WTI: $103.30, but there are reports that WTI has hit $107.10 overnight.

New wells reporting:

  • Tuesday, May 19, 2026: 48 for the month, 148 for the quarter, 305 for the year, 
    • 42030, conf, Kraken, Dwyer East LE 2-36-26 11H, 
    • 41750, conf, KODA Resources, Stout 1301-1BH, 
    • 19795, conf, Devon Energy, Johnson 150-99-34-27-1H, 
  • Monday, May 18, 2026: 45 for the month, 145 for the quarter, 302 for the year, 
    • 41956, conf, Kraken, Dwyer East 26-35 8H, 

RBN Energy: After years of declining interest, the Anadarko is now an M&A hotbed. Link here. Archived.

The prospect of procuring steady-as-she-goes production assets at reasonable prices has been spurring interest in the sprawling Anadarko Basin. In just the past few weeks, two privately held producers closed on deals totaling more than $4 billion, and earlier this month, publicly held Diversified Energy — in partnership with Carlyle Group, the global investment firm — announced an agreement to buy a big set of assets from Camino Natural Resources for nearly $1.2 billion. In today’s RBN blog, we discuss the big-money M&A happening in the Anadarko and the drivers behind it.

The 50,000-square-mile Anadarko Basin, which is centered in western Oklahoma but extends into the Texas Panhandle and western Kansas, has seen its ups and downs during the Shale Era. Back in the early-to-mid 2010s — after the booms in the Bakken and the Eagle Ford, and before the Permian took (and held) the spotlight — it seemed for a moment that all eyes were on the Anadarko’s SCOOP/STACK (see Figure 1 below; we’ll make brief mention of the adjoining Ardmore Basin in Part 2). Production from horizontal wells in the Anadarko continued rising through 2019, with crude oil output peaking at about 500 Mb/d and natural gas production approaching 7 Bcf/d.

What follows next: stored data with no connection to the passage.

/-- PERMUTE: the send list is read first. -/
def firePermute (s : State) (slot : Nat) : State :=
  match fire s slot 2 1 with
  | (s, none) => s
  | (s, some r) =>
    let k := lb r.line 8 6
    let n := lb r.line 320 22 + 1
    let t := cueTask s (some r.id) k (.list n) (((n + 1) / 2 + chunkLines - 1) / chunkLines) []
    let reads := (List.range (((n + 1) / 2 + chunkLines - 1) / chunkLines))
    reads.foldl (fun s i => cueRead s k (lb r.line 128 64 + 64 * chunkLines * i) (min chunkLines ((n + 1) / 2 - chunkLines * i)) (t.2 i)) t.1

/-- The entries of a send list: MEMBER, lines, source, DST, TGT, and whether every other bit is 0. -/
def listEntries (ls : List Line) (n : Nat) : List (Nat × Nat × Nat × Nat × Nat × Bool) :=
  (List.range n).map (fun i =>
    let e := lb (ls.getD (i / 2) 0) (256 * (i % 2)) 256
    (bitsAt e 0 14, bitsAt e 16 22 + 1, bitsAt e 64 64, bitsAt e 128 64, bitsAt e 192 64,
      bitsAt e 14 2 == 0 && bitsAt e 38 26 == 0))

/-- The send list is at hand: every entry's message starts, or the cue is in error. -/
def startList (s : State) (run n : Nat) (ls : List Line) : State :=
  match s.cue.runs.find? (fun r => r.id == run) with
  | none => s
  | some r =>
    let ids := (cueMap s r.line).getD []
    let es := listEntries ls n
    if es.any (fun e => !e.2.2.2.2.2) then runFail s run 1 0
    else if es.any (fun e => decide (ids.length ≤ e.1)) then runFail s run 4 0
    else if es.any (fun e => decide (maxLines < e.2.1)) then runFail s run 3 0
    else
      let s := runStep s run (fun r => { r with open_ := n })
      es.foldl (fun s e => startMsg s run (lb r.line 8 6) r.line (ids.getD e.1 0) e.2.2.1 e.2.2.2.1 e.2.2.2.2.1 e.2.1) s

/-- INC: records of 255, the last with the remainder (R235). -/
def fireInc (s : State) (slot : Nat) : State :=
  match fire s slot 3 1 with
  | (s, none) => s
  | (s, some r) =>
    let l := r.line
    let k := lb l 8 6
    let d := distDev s ((cueMap s l).getD []) l
    let n := lb l 320 22 + 1
    let c := (n + 254) / 255
    let rec_ : Nat → Line := fun i =>
      mkLine (recHdr s k 0x02 0 ++ [(64, 12, lb l 80 12), (80, 8, if i + 1 = c then n - 255 * i else 255)])
    sendRecs s (some r.id) k .recs ((List.range c).map (fun i => (d, rec_ i)))

/-- CLOSE: DONE goes to the leader, position 0 of the map (R245). -/
def fireClose (s : State) (slot : Nat) : State :=
  match fire s slot 4 1 with
  | (s, none) => s
  | (s, some r) =>
    let c := lb r.line 112 10
    match collGet s c with
    | none => runFail s r.id 6 0
    | some x =>
      let s := runStep s r.id (fun r => { r with closes := some c })
      let s := fset (collSet s { x with begun := true }) F.CUE_COLL_STATE c 2
      sendRecs s (some r.id) x.slot .recs [(x.ids.getD 0 0, mkLine (recHdr s x.slot 0x05 0 ++ [(64, 10, c), (128, 64, x.hash)]))]
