-- ==== Sys2Proof/Machine/Light.lean ====
section
/-!
DEFINITION. Light (chapter 09): markers and width, rings, lasers and their understudies, training, rehearsal, points steering,
presence and the power-monitor converter.
-/

namespace Sys2Proof.Machine

/-! ## Ports, chiplets and masks -/

/-- Whether a register index is a signal port's, its lanes, and its chiplet. -/
def isSig (p : Nat) : Bool := decide (32 ≤ p)
def laneCount (p : Nat) : Nat := if isSig p then 2 else 8
def chipletOf (p : Nat) : Nat := if isSig p then 2 * (p - 32) else p / 8

/-- The heater rings of a chiplet: 8 receive and 8 transmit rings to a fabric port, 2 and 2 to a signal port. -/
def chipRings (c : Nat) : List Nat :=
  (List.range 128).map (128 * c + ·) ++ (if c % 2 = 0 then [0, 1, 8, 9].map (16 * (32 + c / 2) + ·) else [])

/-- The half of a chiplet. -/
def chipHalf (c : Nat) : Half := if c < 2 then .up else .down

/-- The four ports of a laser group, and the group of a port. -/
def groupPorts (c g : Nat) : List Nat := (List.range 4).map (fun i => 8 * c + 4 * g + i)
def groupOf (p : Nat) : Nat := p / 4 % 2

/-- The widths of R294 for a port, the widest first. -/
def widths (s : State) (p : Nat) : List Nat :=
  if isSig p then [2, 1] else if fbit s F.PORT_STATUS_UH1 p then [8, 4] else [8, 6, 4, 2]

/-- The w lowest lanes of a candidate mask, w the largest width it covers (R299). -/
def liveSet (s : State) (p cand : Nat) : Nat :=
  let ls := maskLanes cand
  let w := ((widths s p).find? (fun w => decide (w ≤ ls.length))).getD 0
  (ls.take w).foldl (fun m n => m + 2 ^ n) 0

/-- Register fields by lane and by laser. -/
def pwrFld (lo hi : Reg) (n : Nat) : Fld :=
  if n < 4 then ⟨lo, 16 * n, 16, .ro, .const 0x8000, 0, 65535⟩ else ⟨hi, 16 * (n - 4), 16, .ro, .const 0x8000, 0, 65535⟩
def rxPwr (n : Nat) : Fld := pwrFld .PORT_RXPWR_LO .PORT_RXPWR_HI n
def farPwr (n : Nat) : Fld := pwrFld .PORT_FARPWR_LO .PORT_FARPWR_HI n
def marginFld (n : Nat) : Fld := ⟨.PORT_MARGIN, 8 * n, 8, .ro, .const 0xFF, 0, 255⟩

/-! ## Lasers (R304 to R309) -/

/-- State of laser n of chiplet c. -/
def lasState (s : State) (i : Nat) : Nat := fget s F.LAS_LASER_STATE i
def setLas (s : State) (i st g : Nat) : State := fset (fset s F.LAS_LASER_STATE i st) F.LAS_LASER_GROUP i g

/-- The wavelength and group of a working laser index 24c + n. -/
def lasWl (i : Nat) : Nat := if i % 24 < 16 then i % 24 / 2 else i % 24 - 16
def undOf (i : Nat) : Nat := i / 24 * 24 + 16 + lasWl i

/-- Whether a port's serialisers have their clock: a signal port's own oscillator, else the crystal, and on the down half the shared
reference (R26, R312, R435). -/
def clocked (s : State) (p : Nat) : Bool := isSig p || (!s.brg.crystal && (decide (p < 16) || !s.brg.clkLost))

/-- Whether lane n of port p has light: of a working laser that feeds its group, or of its bonded laser (R304, R311). -/
def laneLight (s : State) (p n : Nat) : Bool :=
  if isSig p then fget s (if n = 0 then F.PORT_SLASER_STATE0 else F.PORT_SLASER_STATE1) (p - 32) == 2
  else
    (List.range 24).any (fun k =>
      let i := 24 * chipletOf p + k
      lasState s i == 2 && fget s F.LAS_LASER_GROUP i == groupOf p && lasWl i == n)

/-- Whether a lane is one to transmit on: it has light that no changeover is taking away, and that the peer has not still to miss
(R299, R307). -/
def laneLit (s : State) (p n : Nat) : Bool :=
  laneLight s p n && !bitAt (oget s p).hold n &&
    (isSig p || !s.opt.changes.any (fun x => x.phase == .narrowing && x.laser / 24 == chipletOf p && x.laser % 2 == groupOf p && lasWl x.laser == n))

/-- The live set the sender should use (R299): the peer's good lanes that have a laser. -/
def wantTx (s : State) (p : Nat) : Nat :=
  liveSet s p (((List.range (laneCount p)).filter (fun n => bitAt (fget s F.PORT_LANES_PEER_RXMASK p) n && laneLit s p n)).foldl (fun m n => m + 2 ^ n) 0)

/-- Announce the wanted set where it differs from the one in force. A set once announced stands until it takes effect (R299). -/
def announceTx (s : State) (p : Nat) : State :=
  let o := oget s p
  if !o.trained || steering s p || o.txNext.isSome then s
  else
    let w := wantTx s p
    oset s p { o with txNext := guardOpt (w != fget s F.PORT_LANES_TX_LIVE p) w }

/-! ## A port up and down (R300, R350, R366) -/

/-- The smallest width at which a direction carries flits (R326). -/
def minWidth (s : State) (p : Nat) : Nat :=
  let m := fget s F.PORT_CFG_MIN_WIDTH p
  if isSig p then 1 + m % 2 else 2 * (m + 1)

/-- Whether both widths reach the minimum. -/
def wideEnough (s : State) (p : Nat) : Bool :=
  decide (minWidth s p ≤ fget s F.PORT_STATUS_TX_WIDTH p) && decide (minWidth s p ≤ fget s F.PORT_STATUS_RX_WIDTH p)

/-- Whether nothing but the width, or a steer, keeps a port from carrying flits. -/
def portFit (s : State) (p : Nat) : Bool :=
  fbit s F.PORT_CFG_ENABLE p && (oget s p).trained && !fbit s F.PORT_STATUS_TRAINING p && !fbit s F.PORT_STATUS_REHEARSING p
    && !fbit s F.PORT_STATUS_DARK p && clocked s p && !(!isSig p && fbit s F.FAB_PORT_STATUS_IDBAD p)

/-- The port goes down. -/
def portDown (s : State) (p : Nat) : State :=
  linkDown (fset s F.PORT_STATUS_UP p 0) p

/-- A port that does not steer comes up or goes down as its state now says (R300); a steer is no link down (R350). -/
def portEval (s : State) (p : Nat) : State :=
  let up := fbit s F.PORT_STATUS_UP p
  if steering s p then s
  else if portFit s p && wideEnough s p then
    (if up then s else
      linkUp (fset s F.PORT_STATUS_UP p 1) p)
  else if !up then s
  else
    let s := portDown s p
    if portFit s p then emit s (portHalf p) unitOpt 0x050F [(p, 6)] else s

/-- Width and mask registers of a direction; event 0x0503 and the time of the change where it changed. -/
def setLive (s : State) (p : Nat) (tx : Bool) (m : Nat) : State :=
  let fm := if tx then F.PORT_LANES_TX_LIVE else F.PORT_LANES_RX_LIVE
  let fw := if tx then F.PORT_STATUS_TX_WIDTH else F.PORT_STATUS_RX_WIDTH
  let old := fget s fw p
  let w := popcount m 8
  let s := fset (fset s fm p m) fw p w
  if old = w then s
  else
    let s := oset s p { oget s p with changed := some (now s (portHalf p)) }
    emitLim s (portHalf p) unitOpt 0x0503 p ms [(p, 6), (if tx then 1 else 0, 1), (old, 4), (w, 4)]

/-- A port without a direction to carry flits. -/
def noLive (s : State) (p : Nat) : State := setLive (setLive s p true 0) p false 0
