/-- The installed epoch. -/
def epoch (s : State) : Nat := fget s F.ILK_EPOCH_EPOCH

/-- Bits of a record. -/
def rb (r : BitVec 448) (lo w : Nat) : Nat := bitsAt r.toNat lo w

/-- A record of this device; `body` holds its fields at their places. -/
def ilkRec (s : State) (kind flags body : Nat) : BitVec 448 :=
  BitVec.ofNat 448 (kind + 256 * flags + deviceId s * 2 ^ 16 + epoch s * 2 ^ 32 + healthWord s * 2 ^ 64 + body)

/-- The body of a record that names a change. -/
def chgBody (c : IlkChange) : Nat := c.op % 16 * 2 ^ 96 + c.subj % 65536 * 2 ^ 112 + c.reason % 256 * 2 ^ 160

/-- The change that a record names. -/
def chgOf (r : BitVec 448) : IlkChange :=
  { op := rb r 96 4, subj := rb r 112 16, reason := rb r 160 8, members := if rb r 96 4 = 4 then rb r 192 64 else 0 }

/-- The fields of a record by kind, as (first bit, width), beside the header and the health word's own. Log entry 67 (DEDUCED). -/
def ilkFields (r : BitVec 448) : Option (List (Nat × Nat)) :=
  let chg := [(96, 4), (112, 16), (160, 8)]
  match rb r 0 8 with
  | 1 => some [(8, 1), (96, 32), (128, 32), (160, 32)]
  | 2 | 3 => some [(96, 32)]
  | 4 => some (if rb r 160 8 = 4 then (168, 12) :: chg else chg)
  | 5 => some ((128, 32) :: (if rb r 96 4 = 4 then (192, 64) :: chg else chg))
  | 6 => some ((8, 2) :: (128, 32) :: chg)
  | 7 => some ((8, 1) :: (128, 32) :: (192, 64) :: (256, 30) :: (286, 3) :: chg)
  | 8 => some [(128, 32)]
  | 9 => some []
  | 10 => some ((8, 1) :: (128, 32) :: chg)
  | 11 => some [(192, 64), (289, 10)]
  | 12 => some [(96, 5)]
  | _ => none

/-- Whether a record has a defined kind and no reserved bit or code (R377). Log entry 67 (DEDUCED). -/
def ilkOk (r : BitVec 448) : Bool :=
  match ilkFields r with
  | none => false
  | some fs =>
    let all := [(0, 8), (16, 16), (32, 32), (64, 7), (72, 3), (80, 6)] ++ fs
    (all.foldl (fun v f => setBits v f.1 f.2 0) r.toNat) == 0 &&
      (if fs.contains (96, 4) then decide (1 ≤ rb r 96 4) && decide (rb r 96 4 ≤ 4) else true)

/-- The down half's unit mirrors the leading unit's: each record that the latter takes or sends goes to it in a bridge packet of
KIND 7 (R376, R422), while the two are joined. -/
def mirror (s : State) (r : BitVec 448) : State :=
  if s.ilk.plane.isSome || !(fbit s F.BRG_STATUS_UP || fbit s F.BRG_STATUS_TRAINING) then s
  else
    let x := mget s.brg.tx 0 {}
    let flit := BitVec.ofNat 512 (2 + 4 * 4 + 7 * 2 ^ 12 + r.toNat * 2 ^ 64)
    { s with brg := { s.brg with tx := mput s.brg.tx 0 { x with queue := x.queue ++ [(4, [flit])] } {} } }

/-- Send a record on some planes; a unit that is alone has its own plane only (R376). -/
def planeSend (s : State) (planes : List Nat) (dst : Nat) (r : BitVec 448) : State :=
  let s := mirror s r
  planes.foldl (fun s h =>
    if (s.ilk.plane.map (·.num)).getD h = h ∧ fbit s F.PORT_STATUS_UP (32 + h) then sendOn (fset s F.ILK_SPORT_TX_COUNT h (fget s F.ILK_SPORT_TX_COUNT h + 1)) (32 + h) dst r
    else s) s

/-- Send a record to a device of the district: on both planes, or to this device itself. Log entry 68 (DESIGN CHOICE). -/
def ilkSend (s : State) (dst : Nat) (r : BitVec 448) : State :=
  if dst = deviceId s then { s with ilk := { s.ilk with inbox := s.ilk.inbox ++ [r] } } else planeSend s [0, 1] dst r

/-- A device of this district by its member number. -/
def memberDev (s : State) (m : Nat) : Nat := districtOf (deviceId s) * 64 + m

/-- The members and the boxes of the installed epoch, as member numbers. -/
def memberList (s : State) : List Nat := bitList (fget s F.ILK_MEMBERS_MAP) 64
def boxFld (n : Nat) : Fld := ⟨.ILK_BOXES, 6 * n, 6, .ro, .const 0, 0, 63⟩
def boxList (s : State) : List Nat := (List.range (fget s F.ILK_STATUS_NBOX)).map (fun n => fget s (boxFld n))

/-! ## Two units (R376) -/

/-- What a unit holds of the registers. -/
def unitFlds : List Fld :=
  [F.ILK_EPOCH_EPOCH, F.ILK_MEMBERS_MAP, F.ILK_SUSPECT_MAP, F.ILK_STATUS_MEMBER, F.ILK_STATUS_BOX, F.ILK_STATUS_CHAIR,
    F.ILK_STATUS_CHANGE, F.ILK_STATUS_FORMED, F.ILK_STATUS_NMEM, F.ILK_STATUS_NBOX] ++ (List.range 5).map boxFld
def unitRegs (s : State) : List Nat := unitFlds.map (fun f => fget s f)

/-- One unit's state and registers in place of the other's; what belongs to the device stays. -/
def loadUnit (s : State) (u : IlkAlone) : State :=
  let d := s.ilk
  let s := { s with ilk := { u.unit with
    selfchk := d.selfchk, expelAt := d.expelAt, dirty := d.dirty, copies := d.copies, alarms := d.alarms } }
  (unitFlds.zip u.regs).foldl (fun s p => fset s p.1 0 p.2) s

/-- What the down half's unit does by itself, once it is alone. Log entry 160 (DESIGN CHOICE). -/
def asDown (s : State) (f : State → State) : State :=
  match s.brg.lone with
  | none => s
  | some u =>
    let t := f (loadUnit s u)
    loadUnit { t with brg := { t.brg with lone := some ⟨t.ilk, unitRegs t⟩ } } ⟨s.ilk, unitRegs s⟩

/-- What both units do, each by itself where they are alone. -/
def bothUnits (s : State) (f : State → State) : State := asDown (f s) f

/-- The state as the unit of a plane has it. -/
def unitView (s : State) (plane : Half) : State :=
  match plane, s.brg.lone with
  | .down, some u => loadUnit s u
  | _, _ => s

/-- The units lose the bridge or the shared clock: each goes on alone, with the health word as it stands and FAULT. Log entry 160 (DESIGN CHOICE). -/
def splitUnits (s : State) : State :=
  if s.brg.lone.isSome then s
  else
    let alone := fun p => { s.ilk with plane := some p, stood := setBit (liveHealth s) 0 true }
    { s with ilk := alone .up, brg := { s.brg with lone := some ⟨alone .down, unitRegs s⟩ } }

/-- Send a record to every one of some members. -/
def sendAll (s : State) (ms : List Nat) (r : BitVec 448) : State := ms.foldl (fun s m => ilkSend s (memberDev s m) r) s

/-- An interlocking event: the epoch, the subject where there is one, and what else the event names (R418). -/
def ilkEv (s : State) (code : Nat) (subj : Option Nat) (more : List (Nat × Nat)) : State :=
  emit s .up unitIlk code ([(epoch s, 32)] ++ (subj.map (fun d => (d, 16))).toList ++ more)

/-- The subject that a change's events name: a formation has none (R418). -/
def subjOf (c : IlkChange) : Option Nat := if c.op = 4 then none else some c.subj

/-- What is known of a member. -/
def seen (s : State) (m : Nat) : IlkSeen := mget s.ilk.seen m {}
def setSeen (s : State) (m : Nat) (x : IlkSeen) : State := { s with ilk := { s.ilk with seen := mput s.ilk.seen m x {} } }

/-- One heartbeat period in ns. Log entry 69 (DEDUCED). -/
def hbNs (s : State) : Nat := fget s F.ILK_CFG_HB_US * 1000

/-- The health of a member: its own for this device. -/
def healthOf (s : State) (m : Nat) : Nat := if memberDev s m = deviceId s then healthWord s else (seen s m).health

/-- The boxes of a membership (R384): the five lowest healthy members, then members with margin alarms only; every member of a
district of fewer than five. -/
def chooseBoxes (s : State) (map : Nat) : List Nat :=
  let ms := bitList map 64
  if ms.length < 5 then ms
  else
    let a := (ms.filter (fun m => !hDown (healthOf s m) && !hMargin (healthOf s m))).take 5
    let b := ms.filter (fun m => !hDown (healthOf s m) && hMargin (healthOf s m))
    (a ++ b).take 5

/-- The votes a change needs (R385). -/
def quorum (n : Nat) : Nat := n / 2 + 1

/-! ## Requests and proposals (R386 to R390) -/

/-- Send a REQUEST to every box. -/
def ilkRequest (s : State) (c : IlkChange) (job : Nat) : State :=
  sendAll s (boxList s) (ilkRec s 4 0 (chgBody c + (if c.reason = 4 then job % 4096 * 2 ^ 168 else 0)))

/-- The acting chair of a request: the boxes but the subject, in order, taken by turns. -/
def actingChair (s : State) (r : IlkReq) : Option Nat :=
  let bs := (boxList s).filter (fun m => memberDev s m != r.chg.subj)
  bs[if bs.length = 0 then 0 else r.turn % bs.length]?

/-- Propose a change. -/
def propose (s : State) (c : IlkChange) (tepoch src : Nat) (voters : List Nat) : State :=
  let p : IlkProp := { chg := c, tepoch := tepoch, src := src, voters := voters, yes := [], no := [] }
  let s := fset (fset { s with ilk := { s.ilk with prop := some p } } F.ILK_STATUS_CHAIR 0 1) F.ILK_STATUS_CHANGE 0 1
  sendAll s voters (ilkRec s 5 0 (chgBody c + tepoch % 2 ^ 32 * 2 ^ 128 + (if c.op = 4 then c.members * 2 ^ 192 else 0)))

/-- The acting chair takes up its next request, one at a time (R386). -/
def ilkNext (s : State) : State :=
  if s.ilk.prop.isSome || s.ilk.deliver.isSome || !fbit s F.ILK_STATUS_BOX then s
  else
    match s.ilk.reqs.find? (fun r => (actingChair s r).map (memberDev s) == some (deviceId s)) with
    | none => s
    | some r => propose s r.chg ((epoch s + 1) % 2 ^ 32) r.src (boxList s)

/-- Whether two changes are the same change of the district. -/
def sameChange (a b : IlkChange) : Bool := a.op == b.op && a.subj == b.subj

/-- Whether a held request is the one of a device for a change and its REASON. -/
def sameReq (r : IlkReq) (c : IlkChange) (src : Nat) : Bool := sameChange r.chg c && r.chg.reason == c.reason && r.src == src

/-- Forget one device's request, once its VERDICT is given (R386, R389). Log entry 144 (DEDUCED). -/
def dropOwnReq (s : State) (c : IlkChange) (src : Nat) : State :=
  { s with ilk := { s.ilk with reqs := s.ilk.reqs.filter (fun r => !sameReq r c src) } }

/-- Forget every request for a change that is installed. -/
def dropReq (s : State) (c : IlkChange) : State :=
  { s with ilk := { s.ilk with reqs := s.ilk.reqs.filter (fun r => !sameChange r.chg c) } }

/-- A REQUEST taken by a box, which holds every device's request once (R386). Log entry 144 (DEDUCED). -/
def takeRequestRec (s : State) (src : Nat) (c : IlkChange) : State :=
  if !fbit s F.ILK_STATUS_BOX then s
  else if s.ilk.reqs.any (fun r => sameReq r c src) then s
  else ilkNext { s with ilk := { s.ilk with reqs := s.ilk.reqs ++ [⟨c, src, 0⟩] } }

/-- A proposal fails (R389). -/
def propFailed (s : State) (p : IlkProp) : State :=
  let s := { s with ilk := { s.ilk with prop := none } }
  let s := fset (fset s F.ILK_STATUS_CHAIR 0 0) F.ILK_STATUS_CHANGE 0 0
  let s := if p.chg.op = 4 then s else ilkSend s p.src (ilkRec s 10 0 (chgBody p.chg + p.tepoch % 2 ^ 32 * 2 ^ 128))
  let s := fcount s F.ILK_COUNTS_FAILED 0 1
  ilkNext (dropOwnReq (ilkEv s 0x0703 (subjOf p.chg) [(p.yes.length, 3)]) p.chg p.src)
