/-- The down half loses the shared clock. -/
def clockLoss (s : State) : State :=
  let s := fset (fset { s with brg := { s.brg with clkLost := true } } F.MOD_STATUS_CLK_LOSS 0 1) F.MOD_STATUS_DEV_FAULT 0 1
  let s := asDown (splitUnits (brgStop s)) (alarmBeat · [1])
  let s := announcing s (fun s => (halfPorts .down).foldl serialiserStop s)
  deviceFault (brgEv s .down 0x0809 [])

/-- The crystal fails: both halves' clocked domains stop. -/
def crystalLoss (s : State) : State :=
  let s := fset { s with brg := { s.brg with crystal := true } } F.MOD_STATUS_DEV_FAULT 0 1
  let s := bothUnits (splitUnits (brgStop s)) (alarmBeat · [0, 1])
  let s := announcing s (fun s => (List.range 32).foldl serialiserStop s)
  deviceFault (brgEv s .up 0x0809 [])

end Sys2Proof.Machine
end

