-- ==== Sys2Proof/Machine/Matrix.lean ====
section
/-!
DEFINITION. Matrix instructions and read-out (R41, R42, R110 to R114).
-/

namespace Sys2Proof.Machine

/-- A thread held at an opener (R41): it joins the held openers, once. Log entry 25 (DEDUCED). -/
def holdOpener (s : State) (t : Nat) (o : Opener) : IRes :=
  let a := (tget s t).array
  if a.waiters.any (fun w => w.thread == o.thread) then .hold s else .hold (setArray s t { a with waiters := a.waiters ++ [o] })

/-- A matrix instruction of opcode `op` (R110): an opener closes its own thread's open group first (R42), waits for another
thread's, and else opens its group; a member joins the open group of its thread, or is a sequence error. -/
def mmaIssue (op : Nat) (x : Issue) (f : BitVec 56) (s : State) : Res :=
  issue x s fun s t h =>
    let th := (tget s t).th h
    let r : Nat → Nat := fun n => (th.sreg n).toNat
    let o : Opener := { thread := h, word := f.toNat * 256 + op, sa := r (wf f 8 5), sb := r (wf f 13 5), ss := r (wf f 42 5) }
    let a := (tget s t).array
    if wf f 47 17 ≠ 0 then .fault s cIllegal 0
    else if wb f 20 then
      match a.open? with
      | some g =>
        if g.owner = h then
          let s := seqError (setArray s t a.closeOpen) t
          if (tget s t).array.full then holdOpener s t o else .go (admitOpener s t o)
        else holdOpener s t o
      | none =>
        if a.full || !a.waiters.isEmpty then holdOpener s t o else .go (admitOpener s t o)
    else
      match a.open? with
      | some g =>
        if g.owner ≠ h then .go (seqError s t)
        else if a.full then .hold s
        else .go (enqueue s t g o)
      | none => .go (seqError s t)

/-- MMA4, opcode 0x40 (R110). -/
def execMma4 (x : Issue) (f : BitVec 56) (s : State) : Res := mmaIssue 0x40 x f s

/-- MMA8, opcode 0x41 (R110). -/
def execMma8 (x : Issue) (f : BitVec 56) (s : State) : Res := mmaIssue 0x41 x f s

/-- MMA16, opcode 0x42 (R110). -/
def execMma16 (x : Issue) (f : BitVec 56) (s : State) : Res := mmaIssue 0x42 x f s

/-- The read-out an `mrd` issues, with seed, logical tile number and step as they stand (R113, R114). -/
def readOutOf (s : State) (t h : Nat) (f : BitVec 56) : ReadOut :=
  let th := (tget s t).th h
  { thread := h, desc := (th.sreg (wf f 8 5)).toNat, fmt := wf f 13 2, sr := wb f 15,
    stream := (th.sreg (wf f 16 5)).toNat % 2 ^ 32, pitch := wf f 21 4, seed := fget s F.TILE_JOB_SEED_SEED t,
    ltn := fget s F.TILE_LOGICAL_LTN t, step := fget s F.TILE_STEP_STEP t }

/-- MRD, opcode 0x48 (R113): closes the open group and issues its read-out; a thread that owns no open group makes a
sequence error (R42). -/
def execMrd (x : Issue) (f : BitVec 56) (s : State) : Res :=
  issue x s fun s t h =>
    let a := (tget s t).array
    if wf f 25 39 ≠ 0 then .fault s cIllegal 0
    else
      match a.open? with
      | some g =>
        if g.owner ≠ h then .go (seqError s t)
        else .go (setArray s t { a.setGrp { g with readOut := some (readOutOf s t h f) } with openG := none })
      | none => .go (seqError s t)

end Sys2Proof.Machine
end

But a combination of the Covid shock and better rock (and economics) elsewhere — especially the Permian — took the wind out of the Anadarko’s sails; so did the determination there was “pressure communication” between the STACK’s Meramec and Woodford formations, complicating development there. (Put simply, pressure communication means that wells in one formation are interfering with the other rather than behaving independently — a bad thing.) E&Ps in the play ratcheted down their Oklahoma capex; production sagged and then plateaued at less-impressive levels: about 300 Mb/d of oil and 5 to 5.5 Bcf/d of gas in recent years.